§ **LISTED RECORDS**:
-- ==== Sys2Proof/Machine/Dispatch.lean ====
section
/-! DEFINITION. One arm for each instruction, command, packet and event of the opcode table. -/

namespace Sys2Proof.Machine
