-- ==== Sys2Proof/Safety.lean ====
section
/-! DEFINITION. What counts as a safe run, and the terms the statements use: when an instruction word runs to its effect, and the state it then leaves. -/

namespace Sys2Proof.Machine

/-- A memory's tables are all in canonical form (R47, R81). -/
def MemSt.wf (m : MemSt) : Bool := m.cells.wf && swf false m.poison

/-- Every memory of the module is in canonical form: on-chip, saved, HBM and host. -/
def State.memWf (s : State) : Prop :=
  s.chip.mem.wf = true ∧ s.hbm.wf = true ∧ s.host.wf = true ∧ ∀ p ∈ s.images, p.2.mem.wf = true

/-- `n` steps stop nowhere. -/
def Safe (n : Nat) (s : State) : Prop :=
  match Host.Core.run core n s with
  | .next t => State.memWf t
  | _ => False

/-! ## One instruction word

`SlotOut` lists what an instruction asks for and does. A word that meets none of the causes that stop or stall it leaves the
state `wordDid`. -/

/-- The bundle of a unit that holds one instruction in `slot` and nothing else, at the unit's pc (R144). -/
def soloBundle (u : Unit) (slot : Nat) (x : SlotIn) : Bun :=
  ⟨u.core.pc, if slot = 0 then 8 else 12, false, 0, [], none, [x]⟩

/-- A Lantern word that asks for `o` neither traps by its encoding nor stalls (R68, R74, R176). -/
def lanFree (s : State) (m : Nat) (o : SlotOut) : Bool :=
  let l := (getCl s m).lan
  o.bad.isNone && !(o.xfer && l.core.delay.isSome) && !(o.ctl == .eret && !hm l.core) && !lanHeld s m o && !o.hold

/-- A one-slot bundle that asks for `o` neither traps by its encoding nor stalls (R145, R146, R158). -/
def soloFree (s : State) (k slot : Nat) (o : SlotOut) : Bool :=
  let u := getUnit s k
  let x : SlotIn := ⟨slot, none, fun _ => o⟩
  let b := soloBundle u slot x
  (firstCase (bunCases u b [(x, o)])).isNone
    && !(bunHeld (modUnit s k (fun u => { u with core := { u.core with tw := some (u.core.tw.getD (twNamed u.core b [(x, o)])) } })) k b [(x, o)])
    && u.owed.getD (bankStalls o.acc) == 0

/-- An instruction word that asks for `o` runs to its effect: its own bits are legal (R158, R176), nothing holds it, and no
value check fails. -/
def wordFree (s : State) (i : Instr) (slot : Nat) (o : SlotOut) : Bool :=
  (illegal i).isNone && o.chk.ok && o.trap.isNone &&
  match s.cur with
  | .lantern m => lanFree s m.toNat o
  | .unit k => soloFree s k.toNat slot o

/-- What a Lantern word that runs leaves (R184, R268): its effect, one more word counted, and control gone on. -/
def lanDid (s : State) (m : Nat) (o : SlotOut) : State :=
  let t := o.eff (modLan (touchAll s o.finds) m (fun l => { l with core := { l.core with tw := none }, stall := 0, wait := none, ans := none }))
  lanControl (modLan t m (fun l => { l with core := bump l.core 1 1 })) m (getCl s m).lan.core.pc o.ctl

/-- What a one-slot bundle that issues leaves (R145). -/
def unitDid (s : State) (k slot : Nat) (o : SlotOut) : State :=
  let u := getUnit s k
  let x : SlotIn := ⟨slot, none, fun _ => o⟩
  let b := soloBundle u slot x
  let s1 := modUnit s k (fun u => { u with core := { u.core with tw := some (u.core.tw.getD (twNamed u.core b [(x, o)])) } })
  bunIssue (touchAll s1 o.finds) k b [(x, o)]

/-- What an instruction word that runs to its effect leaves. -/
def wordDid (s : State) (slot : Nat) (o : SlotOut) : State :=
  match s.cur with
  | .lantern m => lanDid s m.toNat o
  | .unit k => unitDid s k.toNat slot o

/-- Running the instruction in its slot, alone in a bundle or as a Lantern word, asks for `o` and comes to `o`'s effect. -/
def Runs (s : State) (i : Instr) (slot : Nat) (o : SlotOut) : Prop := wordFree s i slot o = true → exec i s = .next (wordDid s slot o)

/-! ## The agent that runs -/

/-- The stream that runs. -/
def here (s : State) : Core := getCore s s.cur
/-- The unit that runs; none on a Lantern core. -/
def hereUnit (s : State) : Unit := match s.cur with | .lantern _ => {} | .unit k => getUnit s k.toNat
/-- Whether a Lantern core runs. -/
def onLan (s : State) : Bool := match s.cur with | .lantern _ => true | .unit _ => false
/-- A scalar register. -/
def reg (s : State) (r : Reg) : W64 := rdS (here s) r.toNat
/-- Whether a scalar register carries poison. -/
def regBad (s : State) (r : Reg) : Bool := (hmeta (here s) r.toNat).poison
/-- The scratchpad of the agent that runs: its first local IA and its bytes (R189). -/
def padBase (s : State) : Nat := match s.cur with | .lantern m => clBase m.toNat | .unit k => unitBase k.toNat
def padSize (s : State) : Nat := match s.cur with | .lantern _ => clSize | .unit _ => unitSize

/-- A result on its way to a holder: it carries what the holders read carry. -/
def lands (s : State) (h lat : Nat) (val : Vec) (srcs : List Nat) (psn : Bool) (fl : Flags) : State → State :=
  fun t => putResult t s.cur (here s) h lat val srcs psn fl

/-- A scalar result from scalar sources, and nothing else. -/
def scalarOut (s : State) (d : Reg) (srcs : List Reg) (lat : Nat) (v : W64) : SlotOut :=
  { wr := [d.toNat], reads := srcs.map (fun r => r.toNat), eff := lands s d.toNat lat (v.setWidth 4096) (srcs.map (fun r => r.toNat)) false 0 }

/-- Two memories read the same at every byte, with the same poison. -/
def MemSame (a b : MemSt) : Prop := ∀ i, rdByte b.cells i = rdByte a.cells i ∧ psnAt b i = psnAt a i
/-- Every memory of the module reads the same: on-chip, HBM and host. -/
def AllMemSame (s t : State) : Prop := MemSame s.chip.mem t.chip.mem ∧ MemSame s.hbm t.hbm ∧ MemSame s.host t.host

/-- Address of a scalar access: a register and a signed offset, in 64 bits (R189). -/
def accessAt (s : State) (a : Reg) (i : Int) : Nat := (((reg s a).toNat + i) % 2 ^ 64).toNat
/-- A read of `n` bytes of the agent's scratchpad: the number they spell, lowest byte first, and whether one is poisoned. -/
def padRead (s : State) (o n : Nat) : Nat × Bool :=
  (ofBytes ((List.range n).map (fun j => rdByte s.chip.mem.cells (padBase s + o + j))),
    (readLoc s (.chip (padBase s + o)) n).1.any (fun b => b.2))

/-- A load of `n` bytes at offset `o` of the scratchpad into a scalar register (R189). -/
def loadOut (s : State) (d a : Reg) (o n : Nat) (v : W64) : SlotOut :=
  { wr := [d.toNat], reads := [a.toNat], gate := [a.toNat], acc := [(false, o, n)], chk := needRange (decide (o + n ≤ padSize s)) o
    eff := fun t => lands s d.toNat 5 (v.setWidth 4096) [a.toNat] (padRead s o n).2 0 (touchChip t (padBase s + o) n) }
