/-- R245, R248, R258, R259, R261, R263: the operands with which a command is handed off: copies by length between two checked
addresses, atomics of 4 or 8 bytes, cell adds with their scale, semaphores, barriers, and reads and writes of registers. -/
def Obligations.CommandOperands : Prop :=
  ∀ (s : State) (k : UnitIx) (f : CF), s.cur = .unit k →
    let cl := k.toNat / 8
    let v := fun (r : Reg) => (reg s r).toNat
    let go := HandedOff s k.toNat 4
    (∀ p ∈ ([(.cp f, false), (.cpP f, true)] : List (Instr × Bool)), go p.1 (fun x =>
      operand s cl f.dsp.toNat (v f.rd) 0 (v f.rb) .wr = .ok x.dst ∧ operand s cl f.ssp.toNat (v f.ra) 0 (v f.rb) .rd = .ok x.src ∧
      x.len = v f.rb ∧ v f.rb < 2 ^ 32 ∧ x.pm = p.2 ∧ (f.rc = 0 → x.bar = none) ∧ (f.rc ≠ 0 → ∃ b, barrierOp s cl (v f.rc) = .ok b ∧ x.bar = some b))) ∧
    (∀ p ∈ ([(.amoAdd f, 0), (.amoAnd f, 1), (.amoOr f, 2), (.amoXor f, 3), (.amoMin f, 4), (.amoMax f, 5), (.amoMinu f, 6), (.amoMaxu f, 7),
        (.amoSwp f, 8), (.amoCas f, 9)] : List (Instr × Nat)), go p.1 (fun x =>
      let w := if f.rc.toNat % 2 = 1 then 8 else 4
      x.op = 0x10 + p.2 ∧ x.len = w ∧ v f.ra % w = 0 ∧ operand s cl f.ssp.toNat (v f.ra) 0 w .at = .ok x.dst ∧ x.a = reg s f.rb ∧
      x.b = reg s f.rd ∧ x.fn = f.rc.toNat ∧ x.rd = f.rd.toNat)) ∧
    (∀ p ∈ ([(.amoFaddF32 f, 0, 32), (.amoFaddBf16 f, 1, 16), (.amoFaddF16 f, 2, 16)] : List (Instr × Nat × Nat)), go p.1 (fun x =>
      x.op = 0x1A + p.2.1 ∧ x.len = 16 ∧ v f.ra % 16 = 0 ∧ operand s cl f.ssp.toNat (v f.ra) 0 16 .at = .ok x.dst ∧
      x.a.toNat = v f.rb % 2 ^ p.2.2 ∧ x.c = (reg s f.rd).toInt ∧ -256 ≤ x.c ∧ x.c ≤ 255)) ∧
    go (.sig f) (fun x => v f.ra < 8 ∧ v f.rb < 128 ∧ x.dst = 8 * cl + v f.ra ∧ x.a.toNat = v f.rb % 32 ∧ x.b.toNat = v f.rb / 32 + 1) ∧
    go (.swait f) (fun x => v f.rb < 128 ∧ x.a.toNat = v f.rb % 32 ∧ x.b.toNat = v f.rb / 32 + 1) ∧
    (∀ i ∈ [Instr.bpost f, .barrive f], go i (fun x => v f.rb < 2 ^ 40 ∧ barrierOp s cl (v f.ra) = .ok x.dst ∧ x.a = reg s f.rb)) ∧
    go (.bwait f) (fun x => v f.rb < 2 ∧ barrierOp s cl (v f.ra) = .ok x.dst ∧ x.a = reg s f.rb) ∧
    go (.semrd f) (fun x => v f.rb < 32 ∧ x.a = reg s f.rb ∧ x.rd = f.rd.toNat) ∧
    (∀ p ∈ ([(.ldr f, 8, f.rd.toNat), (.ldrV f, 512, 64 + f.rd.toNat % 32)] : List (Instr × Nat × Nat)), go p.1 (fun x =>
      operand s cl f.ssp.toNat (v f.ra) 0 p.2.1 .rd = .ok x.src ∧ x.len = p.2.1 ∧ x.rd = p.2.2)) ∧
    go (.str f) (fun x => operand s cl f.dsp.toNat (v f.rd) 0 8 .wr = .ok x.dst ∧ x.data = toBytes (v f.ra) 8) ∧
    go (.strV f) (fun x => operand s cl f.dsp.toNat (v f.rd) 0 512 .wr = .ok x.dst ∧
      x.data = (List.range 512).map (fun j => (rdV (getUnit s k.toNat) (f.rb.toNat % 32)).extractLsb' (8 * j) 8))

--

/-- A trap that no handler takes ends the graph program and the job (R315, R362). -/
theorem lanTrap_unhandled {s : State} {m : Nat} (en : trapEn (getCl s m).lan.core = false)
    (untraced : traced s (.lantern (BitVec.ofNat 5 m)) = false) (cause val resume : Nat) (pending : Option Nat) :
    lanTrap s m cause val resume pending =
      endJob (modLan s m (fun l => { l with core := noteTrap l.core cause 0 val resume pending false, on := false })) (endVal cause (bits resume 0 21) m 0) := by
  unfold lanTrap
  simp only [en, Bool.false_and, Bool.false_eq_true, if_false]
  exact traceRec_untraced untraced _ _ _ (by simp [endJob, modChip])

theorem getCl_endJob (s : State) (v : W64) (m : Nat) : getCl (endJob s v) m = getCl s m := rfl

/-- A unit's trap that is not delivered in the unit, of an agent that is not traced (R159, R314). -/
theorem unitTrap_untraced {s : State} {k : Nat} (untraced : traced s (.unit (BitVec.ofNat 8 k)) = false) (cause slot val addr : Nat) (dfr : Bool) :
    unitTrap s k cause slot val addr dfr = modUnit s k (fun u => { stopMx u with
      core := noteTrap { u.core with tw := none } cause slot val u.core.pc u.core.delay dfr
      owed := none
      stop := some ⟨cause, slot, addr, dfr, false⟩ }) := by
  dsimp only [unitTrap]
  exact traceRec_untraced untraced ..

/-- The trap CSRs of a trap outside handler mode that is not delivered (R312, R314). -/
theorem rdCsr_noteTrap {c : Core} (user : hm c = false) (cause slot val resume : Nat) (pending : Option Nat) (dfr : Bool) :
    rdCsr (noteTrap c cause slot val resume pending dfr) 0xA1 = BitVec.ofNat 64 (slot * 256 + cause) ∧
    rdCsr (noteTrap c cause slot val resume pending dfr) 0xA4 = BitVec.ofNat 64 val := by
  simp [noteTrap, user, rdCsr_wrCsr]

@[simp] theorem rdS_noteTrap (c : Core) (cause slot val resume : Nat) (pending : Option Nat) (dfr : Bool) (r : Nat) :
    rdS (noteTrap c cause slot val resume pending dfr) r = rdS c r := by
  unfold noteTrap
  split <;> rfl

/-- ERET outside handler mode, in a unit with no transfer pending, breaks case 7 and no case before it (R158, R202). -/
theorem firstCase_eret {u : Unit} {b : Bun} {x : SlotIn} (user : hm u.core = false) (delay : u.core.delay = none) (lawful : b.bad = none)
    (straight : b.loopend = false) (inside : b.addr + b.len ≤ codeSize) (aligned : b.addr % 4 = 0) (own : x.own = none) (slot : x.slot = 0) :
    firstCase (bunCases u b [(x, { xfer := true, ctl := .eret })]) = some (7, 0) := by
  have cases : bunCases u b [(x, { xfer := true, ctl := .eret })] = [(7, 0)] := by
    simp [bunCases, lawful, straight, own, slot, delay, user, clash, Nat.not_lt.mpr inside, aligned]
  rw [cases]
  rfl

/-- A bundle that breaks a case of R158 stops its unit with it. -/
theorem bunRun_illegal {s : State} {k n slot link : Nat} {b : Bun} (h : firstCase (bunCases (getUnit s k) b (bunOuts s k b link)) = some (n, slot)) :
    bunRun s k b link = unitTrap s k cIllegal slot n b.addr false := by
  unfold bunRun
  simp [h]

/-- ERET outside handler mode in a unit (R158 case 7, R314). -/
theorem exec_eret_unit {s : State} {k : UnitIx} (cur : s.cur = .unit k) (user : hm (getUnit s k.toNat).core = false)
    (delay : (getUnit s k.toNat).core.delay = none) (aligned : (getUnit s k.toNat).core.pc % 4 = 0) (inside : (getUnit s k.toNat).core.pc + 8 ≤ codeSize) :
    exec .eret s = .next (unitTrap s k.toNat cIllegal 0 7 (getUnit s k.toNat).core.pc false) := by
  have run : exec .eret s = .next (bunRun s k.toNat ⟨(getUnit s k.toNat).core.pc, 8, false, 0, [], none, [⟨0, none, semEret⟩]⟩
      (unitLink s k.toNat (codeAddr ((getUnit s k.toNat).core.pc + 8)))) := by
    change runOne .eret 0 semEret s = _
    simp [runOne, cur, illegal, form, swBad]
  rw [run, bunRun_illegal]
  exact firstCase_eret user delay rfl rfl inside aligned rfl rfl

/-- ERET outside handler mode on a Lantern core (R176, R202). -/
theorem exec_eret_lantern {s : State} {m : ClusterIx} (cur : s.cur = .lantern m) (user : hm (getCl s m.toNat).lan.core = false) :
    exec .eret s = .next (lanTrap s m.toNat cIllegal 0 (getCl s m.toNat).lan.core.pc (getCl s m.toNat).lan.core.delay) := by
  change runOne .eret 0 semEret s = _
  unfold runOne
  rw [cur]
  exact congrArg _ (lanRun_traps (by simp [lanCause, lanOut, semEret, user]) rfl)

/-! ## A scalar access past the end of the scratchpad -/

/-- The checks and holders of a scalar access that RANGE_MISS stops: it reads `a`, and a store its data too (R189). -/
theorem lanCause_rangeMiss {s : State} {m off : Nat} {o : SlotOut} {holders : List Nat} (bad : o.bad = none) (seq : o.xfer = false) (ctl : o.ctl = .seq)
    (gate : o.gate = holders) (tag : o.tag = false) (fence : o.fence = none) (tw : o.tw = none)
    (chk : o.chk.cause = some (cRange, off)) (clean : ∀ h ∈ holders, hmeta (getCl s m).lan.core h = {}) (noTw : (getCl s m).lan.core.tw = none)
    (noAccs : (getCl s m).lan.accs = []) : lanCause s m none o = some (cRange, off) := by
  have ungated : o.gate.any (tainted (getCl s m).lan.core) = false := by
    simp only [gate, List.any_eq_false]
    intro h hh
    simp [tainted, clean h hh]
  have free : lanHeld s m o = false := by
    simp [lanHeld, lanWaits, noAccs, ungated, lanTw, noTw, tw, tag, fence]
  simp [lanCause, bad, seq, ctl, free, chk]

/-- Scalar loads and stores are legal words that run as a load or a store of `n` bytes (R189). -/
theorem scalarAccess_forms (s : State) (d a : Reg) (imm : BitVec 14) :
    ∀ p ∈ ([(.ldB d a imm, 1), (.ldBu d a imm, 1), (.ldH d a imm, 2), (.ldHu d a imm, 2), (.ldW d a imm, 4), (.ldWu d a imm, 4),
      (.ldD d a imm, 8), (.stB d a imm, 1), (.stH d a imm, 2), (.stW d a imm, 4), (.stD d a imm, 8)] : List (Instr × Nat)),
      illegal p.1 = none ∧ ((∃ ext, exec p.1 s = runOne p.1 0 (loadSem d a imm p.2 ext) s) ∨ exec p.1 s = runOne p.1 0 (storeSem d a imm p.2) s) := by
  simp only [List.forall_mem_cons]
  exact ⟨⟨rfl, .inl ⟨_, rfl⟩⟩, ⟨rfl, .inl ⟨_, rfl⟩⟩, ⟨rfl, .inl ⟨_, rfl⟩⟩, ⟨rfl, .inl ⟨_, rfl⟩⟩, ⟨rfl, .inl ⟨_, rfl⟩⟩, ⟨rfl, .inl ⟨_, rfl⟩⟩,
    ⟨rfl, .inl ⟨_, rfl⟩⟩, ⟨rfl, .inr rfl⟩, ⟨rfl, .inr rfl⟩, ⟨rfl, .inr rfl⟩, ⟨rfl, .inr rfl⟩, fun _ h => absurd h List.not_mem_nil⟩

§ **AIM OF THE EXERCISE**: Among the entries above, locate the lines containing "simp only [gate, List.any_eq_false]" and "absurd h List.not_mem_nil⟩", and transcribe exactly those two lines and all lines between.

§ **RESPONSE AREA**:
    simp only [gate, List.any_eq_false]
    intro h hh
    simp [tainted, clean h hh]
  have free : lanHeld s m o = false := by
    simp [lanHeld, lanWaits, noAccs, ungated, lanTw, noTw, tw, tag, fence]
  simp [lanCause, bad, seq, ctl, free, chk]

/-- Scalar loads and stores are legal words that run as a load or a store of `n` bytes (R189). -/
theorem scalarAccess_forms (s : State) (d a : Reg) (imm : BitVec 14) :
    ∀ p ∈ ([(.ldB d a imm, 1), (.ldBu d a imm, 1), (.ldH d a imm, 2), (.ldHu d a imm, 2), (.ldW d a imm, 4), (.ldWu d a imm, 4),
      (.ldD d a imm, 8), (.stB d a imm, 1), (.stH d a imm, 2), (.stW d a imm, 4), (.stD d a imm, 8)] : List (Instr × Nat)),
      illegal p.1 = none ∧ ((∃ ext, exec p.1 s = runOne p.1 0 (loadSem d a imm p.2 ext) s) ∨ exec p.1 s = runOne p.1 0 (storeSem d a imm p.2) s) := by
  simp only [List.forall_mem_cons]
  exact ⟨⟨rfl, .inl ⟨_, rfl⟩⟩, ⟨rfl, .inl ⟨_, rfl⟩⟩, ⟨rfl, .inl ⟨_, rfl⟩⟩, ⟨rfl, .inl ⟨_, rfl⟩⟩, ⟨rfl, .inl ⟨_, rfl⟩⟩, ⟨rfl, .inl ⟨_, rfl⟩⟩,
    ⟨rfl, .inl ⟨_, rfl⟩⟩, ⟨rfl, .inr rfl⟩, ⟨rfl, .inr rfl⟩, ⟨rfl, .inr rfl⟩, ⟨rfl, .inr rfl⟩, fun _ h => absurd h List.not_mem_nil⟩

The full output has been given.